The whole idea is pretty nuts! I can imagine it being used as the dev env for teams that use SQLMesh and can thus port the sql. Might be worth investigating with them
That's really interesting! Could you tell me a bit more of what you're thinking? I'm not the most familiar with SQL Mesh and the typical workflows there.
Not the original parent, so unsure of their use-case. But I've seen the approach where some/basic development can be done on duckdb, before making its way to dev/qa/prd.
Something like your project might enable grabbing data (subsets of data) from a dev enviroment (seed) for offline, cheap (no SF warehouse cost) development/unit-testing, etc.
That's really cool, did you already saw the dlt library? That one's done for very easy to use EL in python. It's similarly modular and built by senior data engineers for the data team, and the sources are generators which you could probably use too.
How is koheesio different to dlt? Where could they complement each other?
ahh good old manual fine tuning and maintenance. We are adding data contracts for things like event ingeston where schema needs to be strict or cases where you know ahead of time what to expect.
Our experience comes from startups that usually do not have time to track down the knowledge and rather go out and find/make their own. Here you definitely want evolution with alerts before curation - so load to raw, and curate from there. Picking out data out of something without a schema is called "schema on read" and you can read about its shortcomings. So this is both robust and practical.
For the fine tuning, as I mentioned, data contracts are a PR review and some tweaks away. They will be highly configurable between strict, rule based evolution, or free evolution. Definitely use alerts for curation of evolution events!
Fair enough, especially if explicit alerting is involved.
Have you considered a hybrid solution, something that generates a contract from a large corpus of data, which can then be deployed statically?
I consider "responding to change" as a somewhat different scenario from "heterogeneous but not changing". So statically generating a contract from an existing corpus supports the latter.
I could also envision some kind of graceful degradation, where you have a static contract, but you have dynamic adjustments instead of outright failures if the data does not conform to that contract.
I worked with dlt guys on exactly that. Using OpenAI functions to generate a schema for the data based on the raw data structure. You can check that work here: https://github.com/topoteretes/PromethAI-Memory
It's in the level 1 folder
Duckdb is analytical and gained popularity with the analytics crowd. it has multiple features that make it play well with use cases in that ecosystem such as aggregation speed, parquet support, etc
it is unfortunate, and with 3 letter acronyms this will happen.
An easy way to remember is that we are the one you can pip install and plays well in the ecosystem.
Databricks has interesting choice in marketing names, ngl
- DLT named after the competing dbt
- Renaming standards like raw/staging/prod to Bronze, Silver, Gold
Since dlt generates a schema, and tracks evolution etc, contains lineage, and follows data vault standard it can easily provide metdata or lineage info to the other tools.
At the same time, dlt is a pipeline building tool first - so if people want to read metadata from somewhere and store it elsewhere, they can.
If you mean to take metadata like we integrate with arrow - that remains to be seen if the community might want this or find it useful, we will not develop plugins for collecting cobwebs, but if there are interested users we will add it to our backlog.
Thanks for the response.
I also noticed there was a mention of data contracts or Pydantic to keep your data clean. Would it make sense to embed that as part of a DLT pipeline or is the recommendation to include it as part of the transformation step?
We have a PR (https://github.com/dlt-hub/dlt/pull/594) that is about to merge that makes the above highly configurable, between evolution and hard stopping:
- you will be able to totally freeze schema and reject bad rows
- or accept the data for existing columns but not new columns
- or accept some fields based on rules'
That example looks completely opaque to me.
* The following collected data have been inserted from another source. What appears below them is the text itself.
-- ==== Sys2Proof/Machine/Ops.lean ====
section
/-! DEFINITION. The named operations over registers, memory, the stack, the timers and the run status (00_scope.md rule R14).
Every instruction reads and writes the state through them. -/

namespace Sys2Proof.Machine

/-- What a meaning answers. -/
abbrev Result := Host.Outcome State Fault Refusal

/-! ### Registers -/

/-- `V[x]`. -/
def State.reg (s : State) (x : Reg) : Byte := s.v[x.val]

/-- `V[x] <- b`. -/
def State.setReg (s : State) (x : Reg) (b : Byte) : State := { s with v := s.v.set x.val b }

/-- `I <- w`. -/
def State.setI (s : State) (w : Word) : State := { s with i := w }

/-- `pc <- w`. -/
def State.goto (s : State) (w : Word) : State := { s with pc := w }

/-- pc advanced by 2, modulo 2^16: the fetch advance of rule R56 and the skip of rule R127. -/
def State.advance (s : State) : State := { s with pc := s.pc + 2 }

/-- `push(w)` of rule R14. -/
def State.push (s : State) (w : Word) : State := { s with stack := w :: s.stack }

/-! ### Memory: every access is one byte (rule R53) -/

/-- `MemRead(a, 1)`. -/
def State.peek (s : State) (a : Nat) : Byte := Memory.read (resetByte s.cfg) s.mem a

/-- `MemWrite(a, 1, b)`. -/
def State.poke (s : State) (a : Nat) (b : Byte) : State :=
  { s with mem := Memory.write (resetByte s.cfg) s.mem a b }

/-- The first of the `count` effective addresses I, I + 1, … that is no memory cell (exceeds 0xFFF at the default
MEM_SIZE), if one does not exist (rule R54): each address is an exact natural number. -/
def State.firstOutOfRange (s : State) (count : Nat) : Option Nat :=
  if count ≠ 0 ∧ s.i.toNat + count > s.cfg.memSize then some (max s.i.toNat s.cfg.memSize) else none

/-- `for k in 0..n-1: MemWrite(I + k, 1, V[k])` (rule R173). Only n ≤ 16 is asked for. -/
def State.storeRegs (s : State) : Nat → State
  | 0 => s
  | n + 1 => (s.storeRegs n).poke (s.i.toNat + n) (if h : n < 16 then s.v[n] else 0)

/-- `for k in 0..n-1: V[k] <- MemRead(I + k, 1)` (rule R174). Only n ≤ 16 is asked for. -/
def State.readRegs (s : State) : Nat → State
  | 0 => s
  | n + 1 => if h : n < 16 then (s.readRegs n).setReg ⟨n, h⟩ (s.peek (s.i.toNat + n)) else s.readRegs n

/-- The program image's bytes from address `a` on (rule R231). -/
def State.loadImage (s : State) (a : Nat) : List Byte → State
  | [] => s
  | b :: bs => (s.poke a b).loadImage (a + 1) bs

/-! ### Display -/

/-- Every pixel false (rule R110). -/
def State.clearFb (s : State) : State := { s with fb := FrameBuffer.blank }

/-- The frame buffer replaced as a whole. -/
def State.setFb (s : State) (f : FrameBuffer) : State := { s with fb := f }

/-- `changed <- b`. -/
def State.setChanged (s : State) (b : Bool) : State := { s with changed := b }

/-! ### A fatal condition (rules R200 to R204): the engine's only exception. There is no return from one (rule R204). -/

/-- `raise Fatal(cause, info)`: the run status becomes Halted(cause, info), and nothing else changes (rule R202). -/
def State.raise (s : State) (f : Fatal) : State := { s with status := .halted f }

/-- The fetch address of the executing instruction: pc before the advance (rules R23, R201; log 11). -/
def State.fetchAddr (s : State) : Word := s.pc - 2

/-- The fatal condition a decode error raises (rule R86). -/
def DecodeError.fatal (addr opcode : Word) : DecodeError → Fatal
  | .zeroNNN => .decode0NNN addr opcode
  | .unmapped => .decodeUnmapped addr opcode

/-- The bounds check of rule R54 for the instruction `i` over `count` bytes from I: on the first address past memory raise
MEM_OUT_OF_RANGE and do nothing else, otherwise go on. -/
def State.guardRange (s : State) (i : Instr) (count : Nat) (go : State) : Result :=
  match s.firstOutOfRange count with
  | some ea => .next (s.raise (.memOutOfRange s.fetchAddr (encode i) ea))
  | none => .next go

/-! ### Timers (rule R210) -/

/-- One decrement, saturating at 0. -/
def decrement (b : Byte) : Byte := if b = 0 then 0 else b - 1

/-- One timer tick. -/
def State.tick (s : State) : State := { s with dt := decrement s.dt, st := decrement s.st }

/-- `n` timer ticks. -/
def State.ticks : Nat → State → State
  | 0, s => s
  | n + 1, s => State.ticks n s.tick

end Sys2Proof.Machine
end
Not only does it obfuscate what's actually happening by using some incomplete code from a chatbot, but it also is an actually relevant to the task at hand, which is to demonstrate your library, not to demonstrate some beginner level API data access. Skimming over it, I couldn't tell where your library actually got involved at all, it just looked like a couple of functions to access data, followed by links to your documentation. I suggest dumping the whole thing and starting with a more coherent demo that focuses on the features of the tool you actually built, not on features of irrelevant systems.